Благодаря разработкам в области геномных, транскриптомных и других технологий больших данных стало возможно исследовать не только совокупные молекулярные характеристики опухолей, но и, сопоставляя данные с клинико-морфологическими характеристиками, стадией заболевания, ответом на лечение, определять диагностическую и клиническую значимость выявленных молекулярных характеристик [26]. Такие совокупные молекулярные характеристики иногда именуют сигнатурами экспрессии генов. По определению сигнатура экспрессии гена — это определенная группа генов, коррелирующих генетические изменения с конкретными клиническими переменными, такими как диагноз или прогноз [27]. В последние годы исследователями было разработано и предложено множество сигнатур экспрессии генов, которые могут быть использованы в качестве классификации типов различных опухолей, для установления их стадий и, что немаловажно, прогноза заболевания, так как именно прогностические сигнатуры могут помочь врачу реализовать персонифицированный подход к пациенту и подобрать верную терапевтическую стратегию [28].

Совсем недавно тесты профилирования экспрессии генов начали применять в клинической практике для определения того, какие пациенты с ранней стадией эстрогензависимого рака молочной железы и отсутствием метастатического поражения лимфатических узлов нуждаются в адъювантной химиотерапии. Результаты данных тестов определяют риски рецидива опухоли и позволяют пациентам с низким риском избежать возможного ненужного лечения и краткосрочных и долгосрочных побочных эффектов, связанных с химиотерапией. Используется несколько коммерчески доступных тестов — Oncotype DX, Prosigna (PAM50), EndoPredict и MammaPrint, произведенных компанией Genomic Health Inc. (Калифорния) [29].

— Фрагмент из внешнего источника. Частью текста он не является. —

-- ==== Sys2Proof/Certificates/Slice0/Obligations.lean ====
section
/-! DEFINITION. The statements for the provers. Each docstring names the rule or the spec's sentence it formalises. -/

open Sys2Proof Sys2Proof.Machine

/-! ### Encoding -/

/-- R62 "Encoding of a line", R51, R59: decoding the word of any well-formed command gives the command back, with every
operand at every value its field admits. -/
def Obligations.DecodeOfEncodeIsIdentity : Prop :=
  ∀ i : Instr, i.wellFormed = true → decode (encode i) = .ok i

/-- R60 last sentence with R62 "unused fields 0": encoding what a word decodes to gives the word with the fields the command
does not read cleared, and the decoded command is well formed. -/
def Obligations.EncodeOfDecodeClearsUnreadFields : Prop :=
  ∀ (w : Word) (i : Instr), decode w = .ok i → i.wellFormed = true ∧ encode i = w &&& i.readMask

/-- R59 with the fields of R51 and the selector codes of R55, by arithmetic on the word: a word with `rsv = 0` is the command
of its opcode with its fields, for each of the 15 opcodes, and `cw & 0xE00F == op` says which words those are. -/
def Obligations.OpcodeMapReadsFields : Prop :=
  ∀ w : Word,
    let n := w.toNat
    let ch := n / 16 % 32
    let which : Which := if n / 512 % 2 = 1 then .off else .on
    let half : Half := if n / 1024 % 2 = 1 then .high else .low
    ((w &&& 0xE00F#16) = 0x0#16 → decode w = .ok (.chint (decide (n / 4096 % 2 = 1)))) ∧
    ((w &&& 0xE00F#16) = 0x1#16 → decode w = .ok (.addr ch which half)) ∧
    ((w &&& 0xE00F#16) = 0x2#16 → decode w = .ok (.enc (decide (n / 2048 % 2 = 1)))) ∧
    ((w &&& 0xE00F#16) = 0x3#16 → decode w = .ok .dec) ∧
    ((w &&& 0xE00F#16) = 0x4#16 → decode w = .ok (.seton ch)) ∧
    ((w &&& 0xE00F#16) = 0x5#16 → decode w = .ok (.setoff ch)) ∧
    ((w &&& 0xE00F#16) = 0x6#16 → decode w = .ok (.setfon ch)) ∧
    ((w &&& 0xE00F#16) = 0x7#16 → decode w = .ok (.setfoff ch)) ∧
    ((w &&& 0xE00F#16) = 0x8#16 → decode w = .ok (.geton ch)) ∧
    ((w &&& 0xE00F#16) = 0x9#16 → decode w = .ok (.getoff ch)) ∧
    ((w &&& 0xE00F#16) = 0xA#16 → decode w = .ok (.getfon ch)) ∧
    ((w &&& 0xE00F#16) = 0xB#16 → decode w = .ok (.getfoff ch)) ∧
    ((w &&& 0xE00F#16) = 0xC#16 → decode w = .ok (.setonoff ch)) ∧
    ((w &&& 0xE00F#16) = 0xD#16 → decode w = .ok .setall) ∧
    ((w &&& 0xE00F#16) = 0xE#16 → decode w = .ok .getall) ∧
    ((∃ i, decode w = .ok i) ↔ (w &&& 0xE00F#16).toNat < 15)

/-- R60: a word with `op = 0xF` or `rsv != 0` raises ILLEGAL_COMMAND: the step takes the command off the port, issues no
transaction, leaves `st.ai` unchanged and delivers the status and no other field; and a field the command does not read, in
the word or in the operand record, changes nothing. -/
def Obligations.IllegalWordsRaiseAndUnreadFieldsAreIgnored : Prop :=
  (∀ (s : State) (c : Command) (rest : List HostInput), s.cfg.WF → s.inputs = .command c :: rest →
    (c.cw.toNat % 16 = 15 ∨ c.cw.toNat / 8192 ≠ 0) →
    step s = .next { s with inputs := rest, opd := none, res := some { status := .illegalCommand } }) ∧
  (∀ (w v : Word) (i : Instr), decode w = .ok i → v &&& i.readMask = w &&& i.readMask → decode v = .ok i) ∧
  (∀ (i : Instr) (s t : State) (o : Operands), i.AgreeOnRead s.operands o → exec i s = .next t →
    exec i { s with opd := some o } = .next t)

/-- A few words written out from R51 and R62 decode to the command they stand for. -/
def Obligations.KnownWordsDecode : Prop :=
  decode 0b0000011011110001#16 = .ok (.addr 15 .off .high) ∧
  decode 0b0001000000000000#16 = .ok (.chint true) ∧
  decode 0b0000100000000010#16 = .ok (.enc true) ∧
  decode 0b0000000100001001#16 = .ok (.getoff 16) ∧
  decode 0b0000000010011100#16 = .ok (.setonoff 9) ∧
  decode 0b0000000000001110#16 = .ok .getall ∧
  decode 0b0000000000001111#16 = .error .reservedOpcode ∧
  decode 0b0010000000000101#16 = .error .reservedBits

/-- 30_encoding.md section 4, line by line: the word (by arithmetic: op + 16*ch + 512*which + 1024*byte + 2048*full + 4096*sgn)
and the operand record of each line, and the command a step that is presented the line runs; `C0`..`C15`, `ALL` and `#n` are
the codes 0..15, 16 and n. The lines are data, their text is not parsed (notes/assumptions/17.md). That a field the line does
not name is 0 is the model's choice (notes/assumptions/18.md), as is CHINT.S outside 32 bits, of which nothing is said here. -/
def Obligations.AssembledLines : Prop :=
  (∀ k : Fin 16, channelCode (.c k) = k.val) ∧ channelCode .all = 16 ∧ (∀ n : Fin 32, channelCode (.raw n) = n.val) ∧
  (∀ n : BitVec 32, LineRuns (.chint n) 0x0 (.chint false) { Operands.zero with n := n }) ∧
  (∀ n : Int, -2147483648 ≤ n → n ≤ 2147483647 → ∃ v : BitVec 32, v.toInt = n ∧
    LineRuns (.chintS n) (0x0 + 4096) (.chint true) { Operands.zero with n := v }) ∧
  (∀ (ch : ChannelName) (w : Which) (h : Half), LineRuns (.addr ch w h)
    (0x1 + 16 * channelCode ch + (if w = .off then 512 else 0) + (if h = .high then 1024 else 0))
    (.addr (channelCode ch) w h) Operands.zero) ∧
  (∀ c : Word, LineRuns (.enc c) 0x2 (.enc false) { Operands.zero with a := c }) ∧
  (∀ c : Word, LineRuns (.encF c) (0x2 + 2048) (.enc true) { Operands.zero with a := c }) ∧
  (∀ lo hi : Byte, LineRuns (.dec lo hi) 0x3 .dec { Operands.zero with l := lo, h := hi }) ∧
  (∀ (ch : ChannelName) (c : Word),
    LineRuns (.seton ch c) (0x4 + 16 * channelCode ch) (.seton (channelCode ch)) { Operands.zero with a := c } ∧
    LineRuns (.setoff ch c) (0x5 + 16 * channelCode ch) (.setoff (channelCode ch)) { Operands.zero with a := c } ∧
    LineRuns (.setfon ch c) (0x6 + 16 * channelCode ch) (.setfon (channelCode ch)) { Operands.zero with a := c }) ∧
  (∀ ch : ChannelName,
    LineRuns (.setfoff ch) (0x7 + 16 * channelCode ch) (.setfoff (channelCode ch)) Operands.zero ∧
    LineRuns (.geton ch) (0x8 + 16 * channelCode ch) (.geton (channelCode ch)) Operands.zero ∧
    LineRuns (.getoff ch) (0x9 + 16 * channelCode ch) (.getoff (channelCode ch)) Operands.zero ∧
    LineRuns (.getfon ch) (0xA + 16 * channelCode ch) (.getfon (channelCode ch)) Operands.zero ∧
    LineRuns (.getfoff ch) (0xB + 16 * channelCode ch) (.getfoff (channelCode ch)) Operands.zero) ∧
  (∀ (ch : ChannelName) (on off : Word),
    LineRuns (.setonoff ch on off) (0xC + 16 * channelCode ch) (.setonoff (channelCode ch))
      { Operands.zero with a := on, b := off }) ∧
  (∀ on off : Vector Word 16, LineRuns (.setall on off) 0xD .setall { Operands.zero with von := on, voff := off }) ∧
  LineRuns .getall 0xE .getall Operands.zero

Первым из этих анализов был создан тест профилирования генов MammaPrint, разработанный Нидерландским институтом рака, он базируется на определении 70 генов, что позволяет выделить пациенток с раком молочной железы, имеющих высокий риск развития метастазов в течение 5 лет с момента постановки диагноза. Тест проводится с использованием метода профилирования экспрессии генов на основе микрочипирования на образцах свежей либо архивной ткани (замороженная ткань, биоптаты, заключенные в парафин) [30, 31].

Данный тест был одобрен к применению Управлением по санитарному надзору за качеством пищевых продуктов и медикаментов FDA (от англ. Food and Drug Administration») в 2007 г. [32]. Также этот тест в качестве прогностического диагностического инструмента рекомендован Европейским обществом медицинской онкологии ESMO (European Society of Medical Oncology) и Американским объединенным комитетом по раку AJCC (American Joint Committee Cancer) [33].

Тест Oncotype DX представляет собой коммерчески доступную сигнатуру из 21 гена (включая 5 контрольных генов) на основе ОТ-ПЦР, которая проводится на образцах тканей, заключенных в парафиновые блоки. По результатам данного диагностического теста пациента можно отнести к какой-либо группе — низкого, промежуточного либо высокого риска в зависимости от риска отдаленного метастазирования через 10 лет. Этот тест был включен в качестве прогностического анализа в рекомендации Европейского общества медицинской онкологии ESMO (European Society of Medical Oncology), Национальной всеобщей онкологической сети NCCN (National Comprehensive Cancer Network) и Американского общества клинической онкологии ASCO (American Society of Clinical Oncology) [33].

PAM50 — это тест на основе микрочипирования, в котором используется 50 оцениваемых генов и 5 контрольных. Исследование проводится на биопсийном материале, фиксированном в формалине и заключенном в парафин [30].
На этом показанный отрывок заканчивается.